Beating Black out the door by a day, White says he's confident

John White, deputy chancellor in New York City, is leaving to New Orleans.

While Mayor Bloomberg was on the brink of announcing Cathie Black’s departure last night, a deputy chancellor of the New York City Department of Education was boarding a plane — to New Orleans, where tomorrow he will be named superintendent of the Recovery School District.

White’s appointment to lead one of the most-watched education improvement efforts in the country has fallen under the radar in this whirlwind day of education leadership changes in New York. But the move is important: it means one fewer leader at Tweed Courthouse during a transition and a major promotion for White.

White also said the Innovation Zone project he runs in New York would continue. “The work in New York goes on,” he said less than half a day before Black would resign.

He also called New Orleans “the most exciting place for education reform in the country.” “It’s because of what I’ve learned as an educator and an administrator in New York schools that I have faith about taking what I learned and going elsewhere,” he said.

The Recovery School District, created after Hurricane Katrina, operates entirely on a choice model. Families and students select among a set of options, most of them charter schools, and many of them new options. The model has been called the “portfolio” approach, an idea that White championed and led in New York by closing down schools deemed failing and replacing them with new schools of choice.

“New Orleans is the epitome of a portfolio system, in a way that New York because of its legal system and its size never can be, no matter how much you push it,” James Merriman, the executive director of the New York City Charter Center, said today in an interview with our former colleague Maura Walz. “It seems to me that if there is someone who can do this, it would be him.”
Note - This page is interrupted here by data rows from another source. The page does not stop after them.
-- ==== Sys2Proof/Laws/Memory.lean ====
section
/-! SUPPORT. Memory: a read after a write, and that every operation keeps the canonical form. -/

namespace Sys2Proof.Machine

/-- Writing a byte changes what that offset reads as, and nothing else. -/
theorem memRead_memWrite (base : Nat → Byte) (m : Memory) (a a' : Nat) (b : Byte) (lo : Nat)
    (h : Memory.wfFrom base lo m = true) :
    memRead base (memWrite base m a b) a' = if a' = a then b else memRead base m a' := by
  induction m generalizing lo with
  | nil =>
    unfold memWrite; split
    · rename_i hb; subst hb; simp only [memRead]; split <;> simp_all
    · simp [memRead]
  | cons cell rest ih =>
    obtain ⟨k, v⟩ := cell
    simp only [Memory.wfFrom, Bool.and_eq_true, decide_eq_true_eq] at h
    obtain ⟨⟨hlo, hv⟩, hrest⟩ := h
    have gone : ∀ lo' (m' : Memory), Memory.wfFrom base lo' m' = true → ∀ x, x < lo' → memRead base m' x = base x := by
      intro lo' m'
      induction m' generalizing lo' with
      | nil => intros; rfl
      | cons c t ih' =>
        obtain ⟨k', v'⟩ := c
        intro hw x hx
        simp only [Memory.wfFrom, Bool.and_eq_true, decide_eq_true_eq] at hw
        have hne : x ≠ k' := by omega
        simp only [memRead, hne, if_false]
        exact ih' (k' + 1) hw.2 x (by omega)
    unfold memWrite
    split
    · rename_i hak
      split
      · rename_i hb; subst hb
        by_cases hx : a' = a
        · subst hx
          have hne : a' ≠ k := by omega
          simp only [memRead, hne, if_false, if_true]
          exact gone (k + 1) rest hrest a' (by omega)
        · simp [hx]
      · simp [memRead]
    · split
      · rename_i hak; subst hak
        split
        · rename_i hb; subst hb
          by_cases hx : a' = a
          · subst hx; simp only [if_true]; exact gone (a' + 1) rest hrest a' (by omega)
          · simp [memRead, hx]
        · by_cases hx : a' = a <;> simp [memRead, hx]
      · by_cases hx : a' = k
        · subst hx
          have hne : a' ≠ a := by omega
          simp [memRead, hne]
        · simp only [memRead, hx, if_false]
          exact ih (k + 1) hrest

/-- Writing a byte keeps the canonical form from any bound at or below the offset. -/
theorem memWrite_wfFrom (base : Nat → Byte) (m : Memory) (a : Nat) (b : Byte) (lo : Nat)
    (h : Memory.wfFrom base lo m = true) (ha : lo ≤ a) : Memory.wfFrom base lo (memWrite base m a b) = true := by
  induction m generalizing lo with
  | nil =>
    unfold memWrite; split
    · rfl
    · simp_all [Memory.wfFrom]
  | cons cell rest ih =>
    obtain ⟨k, v⟩ := cell
    simp only [Memory.wfFrom, Bool.and_eq_true, decide_eq_true_eq] at h
    obtain ⟨⟨hlo, hv⟩, hrest⟩ := h
    have weaken : ∀ (m' : Memory) (l l' : Nat), l ≤ l' → Memory.wfFrom base l' m' = true → Memory.wfFrom base l m' = true := by
      intro m' l l' hl hw
      cases m' with
      | nil => rfl
      | cons c t =>
        obtain ⟨k', v'⟩ := c
        simp only [Memory.wfFrom, Bool.and_eq_true, decide_eq_true_eq] at hw ⊢
        exact ⟨⟨by omega, hw.1.2⟩, hw.2⟩
    unfold memWrite
    split
    · split
      · simp only [Memory.wfFrom, Bool.and_eq_true, decide_eq_true_eq]; exact ⟨⟨hlo, hv⟩, hrest⟩
      · simp only [Memory.wfFrom, Bool.and_eq_true, decide_eq_true_eq]
        exact ⟨⟨ha, by assumption⟩, ⟨by omega, hv⟩, hrest⟩
    · split
      · split
        · exact weaken rest lo (k + 1) (by omega) hrest
        · rename_i hak hb
          simp only [Memory.wfFrom, Bool.and_eq_true, decide_eq_true_eq]
          exact ⟨⟨ha, hb⟩, by rw [hak]; exact hrest⟩
      · simp only [Memory.wfFrom, Bool.and_eq_true, decide_eq_true_eq]
        exact ⟨⟨hlo, hv⟩, ih (k + 1) hrest (by omega)⟩

/-- Writing a byte keeps the canonical form. -/
theorem memWrite_wf (base : Nat → Byte) (m : Memory) (a : Nat) (b : Byte) (h : Memory.wf base m = true) :
    Memory.wf base (memWrite base m a b) = true := memWrite_wfFrom base m a b 0 h (Nat.zero_le a)

/-- Writing bytes keeps the canonical form. -/
theorem memWriteBytes_wf (base : Nat → Byte) (bytes : List Byte) (m : Memory) (a : Nat) (h : Memory.wf base m = true) :
    Memory.wf base (memWriteBytes base m a bytes) = true := by
  induction bytes generalizing m a with
  | nil => exact h
  | cons b rest ih => exact ih (memWrite base m a b) (a + 1) (memWrite_wf base m a b h)

/-- After writing bytes, an offset among them reads as its byte and every other offset as before. -/
theorem memRead_memWriteBytes (base : Nat → Byte) (bytes : List Byte) (m : Memory) (a x : Nat)
    (h : Memory.wf base m = true) :
    memRead base (memWriteBytes base m a bytes) x =
      if a ≤ x ∧ x < a + bytes.length then bytes.getD (x - a) 0 else memRead base m x := by
  induction bytes generalizing m a with
  | nil => simp only [memWriteBytes, List.length_nil, Nat.add_zero]; rw [if_neg (by omega)]
  | cons b rest ih =>
    simp only [memWriteBytes, List.length_cons]
    rw [ih (memWrite base m a b) (a + 1) (memWrite_wf base m a b h), memRead_memWrite base m a x b 0 h]
    by_cases hx : x = a
    · subst hx
      rw [if_neg (by omega), if_pos rfl, if_pos (by omega)]
      simp
    · by_cases hin : a + 1 ≤ x ∧ x < a + 1 + rest.length
      · rw [if_pos hin, if_pos (by omega)]
        obtain ⟨n, hn⟩ : ∃ n, x - a = n + 1 := ⟨x - a - 1, by omega⟩
        rw [hn, show x - (a + 1) = n by omega]
        simp
      · rw [if_neg hin, if_neg hx, if_neg (by omega)]

/-- Writing a byte below a bound keeps every listed offset below it. -/
theorem memWrite_below (base : Nat → Byte) (m : Memory) (a : Nat) (b : Byte) (n : Nat) (ha : a < n)
    (h : ∀ cell ∈ m, cell.1 < n) : ∀ cell ∈ memWrite base m a b, cell.1 < n := by
  induction m with
  | nil => intro c hc; unfold memWrite at hc; split at hc <;> simp_all
  | cons cell rest ih =>
    obtain ⟨k, v⟩ := cell
    have hk : k < n := h (k, v) (by simp)
    have hr : ∀ cell ∈ rest, cell.1 < n := fun c hc => h c (by simp [hc])
    intro c hc
    unfold memWrite at hc
    split at hc
    · split at hc
      · exact h c hc
      · rcases List.mem_cons.mp hc with rfl | hc
        · exact ha
        · exact h c hc
    · split at hc
      · split at hc
        · exact hr c hc
        · rcases List.mem_cons.mp hc with rfl | hc
          · exact ha
          · exact hr c hc
      · rcases List.mem_cons.mp hc with rfl | hc
        · exact hk
        · exact ih hr c hc

/-- Writing bytes below a bound keeps every listed offset below it. -/
theorem memWriteBytes_below (base : Nat → Byte) (bytes : List Byte) (m : Memory) (a n : Nat) (ha : a + bytes.length ≤ n)
    (h : ∀ cell ∈ m, cell.1 < n) : ∀ cell ∈ memWriteBytes base m a bytes, cell.1 < n := by
  induction bytes generalizing m a with
  | nil => exact h
  | cons b rest ih =>
    simp only [List.length_cons] at ha
    exact ih (memWrite base m a b) (a + 1) (by omega) (memWrite_below base m a b n (by omega) h)

/-- `memoryOk` in the terms of the memory lemmas. -/
theorem memoryOk_iff (s : State) :
    s.memoryOk = true ↔ Memory.wf s.cfg.initialByte s.array = true ∧ ∀ cell ∈ s.array, cell.1 < s.cfg.arraySize := by
  simp [State.memoryOk]

/-- Putting bytes inside the array keeps `memoryOk`. -/
theorem putBytes_memoryOk (s : State) (o : Nat) (bytes : List Byte) (h : s.memoryOk = true)
    (hin : o + bytes.length ≤ s.cfg.arraySize) : (s.putBytes o bytes).memoryOk = true := by
  rw [memoryOk_iff] at h ⊢
  exact ⟨memWriteBytes_wf _ bytes s.array o h.1, memWriteBytes_below _ bytes s.array o _ hin h.2⟩

/-- What every offset reads as after bytes are put. -/
theorem byteAt_putBytes (s : State) (o : Nat) (bytes : List Byte) (x : Nat) (h : s.memoryOk = true) :
    (s.putBytes o bytes).byteAt x = if o ≤ x ∧ x < o + bytes.length then bytes.getD (x - o) 0 else s.byteAt x :=
  memRead_memWriteBytes _ bytes s.array o x ((memoryOk_iff s).mp h).1

/-- n draws make n bytes. -/
@[simp] theorem drawBytes_length (s : State) (n k : Nat) : (s.drawBytes k n).length = n := by
  induction n generalizing k with
  | zero => rfl
  | succ n ih => simp [State.drawBytes, ih]

/-- The i-th drawn byte is the i-th draw. -/
theorem drawBytes_getD (s : State) (n k i : Nat) (h : i < n) :
    (s.drawBytes k n).getD i 0 = drawByte (s.drawAt (k + i)) := by
  induction n generalizing k i with
  | zero => omega
  | succ n ih =>
    cases i with
    | zero => simp [State.drawBytes]
    | succ i =>
      simp only [State.drawBytes, List.getD_cons_succ]
      rw [ih (k + 1) i (by omega)]
      congr 2; omega

/-- Drawing twice is drawing once. -/
theorem afterDraws_afterDraws (s : State) (m n : Nat) : (s.afterDraws m).afterDraws n = s.afterDraws (m + n) := by
  simp only [State.afterDraws, List.drop_drop, List.length_drop]
  congr 1
  omega

/-- The draws after some draws are the later ones. -/
@[simp] theorem drawAt_afterDraws (s : State) (n k : Nat) : (s.afterDraws n).drawAt k = s.drawAt (n + k) := by
  simp only [State.drawAt, State.afterDraws, List.getElem?_drop, List.length_drop]
  cases h : s.inputs[n + k]? with
  | some v => rfl
  | none =>
    have := List.getElem?_eq_none_iff.mp h
    simp only
    congr 1
    omega

end Sys2Proof.Machine
end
Merriman said that White will benefit from New Orleans’ smaller size. “In a month he can get into every single school twice, he can meet with every single principal, he can meet with every group of teachers, he can meet with community groups,” Merriman said. “It’s possible to do it in the retail way.”

Outgoing chancellor Cathie Black also offered her thoughts last night, praising White in a prepared statement that, interestingly, betrayed no sign of being her last.

“Over the past few months I have gotten to know John and have been continually impressed by his thoughtfulness and commitment to bettering the lives of our school children,” Black said. “For his friends and colleagues here at the Department of Education, this news is bittersweet. But I view it as a compliment to New York City and the innovative work of this Department that Louisiana chose one of our own to lead the Recovery School District.”